*Required action:* Your task is to copy the lines of the data below from the line holding "let s2 := s1.modRfe" through the line holding "let s4 := (s3.assignAddress", inclusive, exactly and with nothing added.

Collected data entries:
+++++

/-- The camera joins its genlock group; the first member fixes the window and the anchor (R384). -/
def State.joinGroup (s : State) (b : Bytes) : State :=
  if !bMember b then s
  else { s with genlock := s.genlock.mod (bGroup b) fun q =>
    { q with members := sInsert q.members (bCam b)
             window := if q.members.isEmpty then bWindowUs b else q.window
             pin := if q.members.isEmpty then bPin b else q.pin
             lead := if bLead b then some (bCam b) else q.lead } }

/-- The first free VC map entry of a port takes a camera. -/
def Port.addEntry (p : Port) (e : VcEntry) : Port :=
  match findIdx (fun (x : VcEntry) => !x.valid) p.vcMap.toList 0 with
  | some i => { p with vcMap := p.vcMap.mod i fun _ => e }
  | none => p

/-- An I3C sensor is assigned the binding's dynamic address; a legacy device keeps its static one (R244, R247, R384). -/
def State.assignAddress (s : State) (c : Nat) : State :=
  let k := s.cams.at c
  if k.profile.i2c then s else s.emit (.busAddress (bBus k.bind) k.profile.static (bAddr k.bind))

/-- A binding that has passed its checks: the port is enabled at its first binding, the start-up list goes to the sensor, and the
binding completes once the port has locked (R229, R257). -/
def State.startBinding (s : State) (pr : Nat) (b : Bytes) : State :=
  let c := bCam b
  let k := s.cams.at c
  let s1 := s.modPort (bPort b) fun p =>
    let q := if p.enable then p else
      { p with enable := true, cphy := bCphy b, lanesM1 := bLanesM1 b, rate := bRate b, polarity := bPolarity b, laneMap := bLaneMap b }
    q.addEntry { valid := true, camera := c, vc := bVc b, dataType := bType b }
  let s2 := s1.modRfe (bRfe b) fun x => { camera := c, cfa := bCfa b, depth := bDepth b, parity := x.parity
                                          fallbacks := x.fallbacks, rejects := x.rejects, statsLost := x.statsLost }
  let s3 := (s2.joinGroup b).modCam c fun _ =>
    { bind := b, profile := (aGet s.flash.profiles (bProfile b)).getD {}, rfe := bRfe b, drops := k.drops, ringLost := k.ringLost }
  let s4 := (s3.assignAddress c).emit (.sensorStartup c (s3.cams.at c).profile.initAddr)
  if (s4.ports.at (bPort b)).locked then s4.answer pr 0
  else (s4.modCam c fun k => { k with waiting := some (pr, s.now) }).startReq pr

/-- The CAMERA_BIND request on a pair. A gated RFE is ungated first, and the request goes on once it is (R488). -/
def cameraBindEffect (t p : Nat) (s0 : State) : State :=
  let s := s0.at t
  match s.req? p 0x0020 with
  | none => s
  | some r =>
    let st := s.bindStatus r.payload
    if st ≠ 0 then s.answer p st
    else if s.power.rfeGated.at (bRfe r.payload) then s.beginUngate [.rfe (bRfe r.payload)]
    else s.startBinding p r.payload

/-- CAMERA_BIND (R234). -/
def execCameraBind (t p : Nat) (s : State) : Out := .next (cameraBindEffect t p s)

/-- The CAMERA_UNBIND request on a pair: it takes effect at the camera's next frame start (R235). -/
def cameraUnbindEffect (t p : Nat) (s0 : State) : State :=
  let s := s0.at t
  match s.req? p 0x0021 with
  | none => s
  | some r =>
    let c := fld r.payload 0 1
    if 15 < c ∨ !allZero (sub r.payload 1 3) then s.answer p 0x0107
    else
      let k := s.cams.at c
      if !k.bound ∨ k.waiting.isSome ∨ k.leaving then s.answer p 0x0513
      else if k.stopped then ((s.leaveCam c).answer p 0)
      else (s.modCam c fun k => { k with unbindDue := true }).answer p 0

/-- CAMERA_UNBIND (R235). -/
def execCameraUnbind (t p : Nat) (s : State) : Out := .next (cameraUnbindEffect t p s)

/-! ## SENSOR_PORT_LOCK, PORT_LOCK_TIMEOUT, SENSOR_PORT_FAILURE (R257) -/

/-- A binding that waited for its port is complete. -/
def State.finishBinding (s : State) (c : Nat) : State :=
  match (s.cams.at c).waiting with
  | some (p, _) => (s.modCam c fun k => { k with waiting := none }).answer p 0
  | none => s

/-- A port's PHY locks, completing initial deskew above 1.5 Gbps on D-PHY; the bindings that wait for it complete. -/
def portLockEffect (t p : Nat) (s0 : State) : State :=
  let s := s0.at t
  let x := s.ports.at p
  if !s.active || !x.enable || x.locked then s
  else
    let s1 := s.modPort p fun x => { x with locked := true, deskewed := !x.cphy && decide (1500 < x.rate) }
    (unitsWhere 16 fun c => (s.cams.at c).bound && bPort (s.cams.at c).bind == p).foldl State.finishBinding s1

/-- SENSOR_PORT_LOCK (R257). -/
def execSensorPortLock (t p : Nat) (s : State) : Out := .next (portLockEffect t p s)

/-- A camera's port has not locked within 100 ms of the sensor's stream start: the binding fails with 0x0509. -/
def lockTimeoutEffect (t c : Nat) (s0 : State) : State :=
  let s := s0.at t
  let k := s.cams.at c
  match k.waiting with
  | none => s
  | some (p, since) =>
    if !s.active || s.now < since + 100000000 then s
    else
      let s1 := s.modPort (bPort k.bind) fun x => { x with lastStatus := 0x0509 }
      (((s1.note 0x0509 3 c).unbindCam c).gateUnused).answer p 0x0509

/-- PORT_LOCK_TIMEOUT (R257). -/
def execPortLockTimeout (t c : Nat) (s : State) : Out := .next (lockTimeoutEffect t c s)

/-- A port, an I3C controller or a crossbar path fails in operation: only the cameras that use it stop, each at its next frame
start, with 0x0509, or 0x0512 for a controller. -/
def portFailureEffect (t : Nat) (u : IngressPart) (s0 : State) : State :=
  let s := s0.at t
  if !s.active then s
  else match u with
    | .port p => (unitsWhere 16 fun c => (s.cams.at c).bound && bPort (s.cams.at c).bind == p).foldl (fun s c => s.stopCam c 0x0509)
        (s.modPort p fun x => { x with locked := false, deskewed := false, lastStatus := 0x0509 })
    | .controller b => (unitsWhere 16 fun c => (s.cams.at c).bound && bBus (s.cams.at c).bind == b).foldl
        (fun s c => s.stopCam c 0x0512) s
    | .crossbar c => s.stopCam c 0x0509

/-- SENSOR_PORT_FAILURE (R257). -/
def execSensorPortFailure (t : Nat) (u : IngressPart) (s : State) : Out := .next (portFailureEffect t u s)

end Sys2Proof.Machine
end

+++++

*Result of this task:*
  let s2 := s1.modRfe (bRfe b) fun x => { camera := c, cfa := bCfa b, depth := bDepth b, parity := x.parity
                                          fallbacks := x.fallbacks, rejects := x.rejects, statsLost := x.statsLost }
  let s3 := (s2.joinGroup b).modCam c fun _ =>
    { bind := b, profile := (aGet s.flash.profiles (bProfile b)).getD {}, rfe := bRfe b, drops := k.drops, ringLost := k.ringLost }
  let s4 := (s3.assignAddress c).emit (.sensorStartup c (s3.cams.at c).profile.initAddr)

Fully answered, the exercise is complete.